Dataset entries
.....

/-- A frame of the service port answers a next state, in which programmed fuses are as before. -/
theorem exec_service_fuse {i : Instr} (hi : isService i = true) {s : State} {key : List Byte} (hk : s.nv.fuse = some key) :
    ∃ t, exec i s = .next t ∧ t.nv.fuse = some key := by
  cases i with
  | svcHello seq => exact ⟨_, rfl, State.serve_fuse hk (keepsFuses_of_fuse_eq fun _ _ => rfl) _ _⟩
  | svcBaud seq div => exact ⟨_, rfl, State.serve_fuse hk (svcBaud_keepsFuses _) _ _⟩
  | svcRead seq addr len => exact ⟨_, rfl, State.serve_fuse hk (svcRead_keepsFuses _ _) _ _⟩
  | svcStageOpen seq wp sel len => exact ⟨_, rfl, State.serve_fuse hk ((svcStageOpen_keepsFuses _ _).needsWp wp) _ _⟩
  | svcStageWrite seq wp off bs out => exact ⟨_, rfl, State.serve_fuse hk ((svcStageWrite_keepsFuses _ bs out).needsWp wp) _ _⟩
  | svcStageClose seq wp => exact ⟨_, rfl, State.serve_fuse hk (svcStageClose_keepsFuses.needsWp wp) _ _⟩
  | svcStageAbort seq => exact ⟨_, rfl, State.serve_fuse hk svcStageAbort_keepsFuses _ _⟩
  | svcIdentWrite seq wp bs => exact ⟨_, rfl, State.serve_fuse hk ((svcIdentWrite_keepsFuses bs).needsWp wp) _ _⟩
  | svcFuseKey seq wp bs => exact ⟨_, rfl, State.serve_fuse hk ((svcFuseKey_keepsFuses bs).needsWp wp) _ _⟩
  | svcStatus seq => exact ⟨_, rfl, State.serve_fuse hk (keepsFuses_of_fuse_eq fun _ _ => rfl) _ _⟩
  | svcReset seq kind => exact ⟨_, rfl, State.serve_fuse hk (svcReset_keepsFuses _) _ _⟩
  | svcBadFrame bs => exact ⟨_, rfl, State.svcOther_fuse hk bs⟩
  | _ => cases hi

theorem exec_keeps_fuse {i : Instr} {s t : State} {key : List Byte} (hk : s.nv.fuse = some key) (he : exec i s = .next t) :
    t.nv.fuse = some key := by
  cases hi : isService i with
  | false =>
    obtain ⟨h, hs⟩ := exec_hub_of_not_service hi s
    cases hs.symm.trans he
    exact hk
  | true =>
    obtain ⟨u, hs, hu⟩ := exec_service_fuse hi hk
    cases hs.symm.trans he
    exact hu

theorem step_keeps_fuse {s t : State} {key : List Byte} (hk : s.nv.fuse = some key) (hs : step s = .next t) : t.nv.fuse = some key := by
  cases hp : s.pending with
  | nil =>
    rw [step, hp] at hs
    cases hs
    exact hk
  | cons c rest =>
    rw [step, hp] at hs
    exact exec_keeps_fuse (s := { s with pending := rest }) hk hs

/-! ## The statement -/

/-- Settles O6, from where the key check fails, from what boot step 2 and `SVC_FUSE_KEY` make the registers show, and from what a step
can do to programmed fuses. -/
theorem keyFusesProgramOnce : Obligations.KeyFusesProgramOnce := by
  unfold Obligations.KeyFusesProgramOnce
  refine ⟨fun nv stepping slot hf hres => ?_, fun nv stepping slot key hf hkey => ?_, Hub.flag_bootIdent_unsecured,
    fun h nv key hf => ⟨fun i => h.rd_bootIdent_keyHash hf, h.flag_bootIdent_keyLocked hf⟩, fun s q key hh hnew hf hl => ?_,
    fun s t key => step_keeps_fuse⟩
  · obtain ⟨-, key, hsome, -⟩ := (slotResult_eq_two_iff nv stepping slot).1 hres
    cases hf.symm.trans hsome
  · by_cases hm : nv.noImage slot
    · exact .inl (slotResult_of_noImage stepping hm)
    · exact .inr ((slotResult_eq_two_iff nv stepping slot).2 ⟨hm, key, hf, hkey⟩)
  · refine ⟨_, exec_svcFuseKey_blank hh hnew hf hl, rfl, fun i hi => ?_, ?_⟩
    · rw [Hub.rd_congr (State.svcDone_regs ..), Hub.rd_readFuses_keyHash _ rfl hi]
    · rw [Hub.flag_congr (State.svcDone_regs ..), Hub.flag_readFuses_keyLocked _ rfl]

end Sys2Proof.Machine

/-! The non-volatile memories (R476, R477, R483): what a step can do to them, and with it the queue and the outcome of every step. -/

namespace Sys2Proof.Machine

/-! ## Erasing and writing the flash -/

theorem tget_filter {α : Type} (d : α) (p : Nat → Bool) (t : Table α) (k : Nat) :
    tget d (t.filter fun c => p c.1) k = if p k then tget d t k else d := by
  induction t with
  | nil => simp
  | cons c t ih =>
    obtain ⟨j, v⟩ := c
    by_cases hj : p j = true
    · rw [List.filter_cons_of_pos (by exact hj), tget, tget, ih]
      by_cases hjk : j = k
      · simp [hjk, hjk ▸ hj]
      · simp [hjk]
    · rw [List.filter_cons_of_neg (by exact hj), ih, tget]
      by_cases hjk : j = k
      · simp [hjk ▸ hj]
      · simp [hjk]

.....

## What to do
Could you set down, word for word, only the lines above from the line with "cases hp : s.pending with" to the line with "The statement -/", including both?

## Reply to the task
  cases hp : s.pending with
  | nil =>
    rw [step, hp] at hs
    cases hs
    exact hk
  | cons c rest =>
    rw [step, hp] at hs
    exact exec_keeps_fuse (s := { s with pending := rest }) hk hs

/-! ## The statement -/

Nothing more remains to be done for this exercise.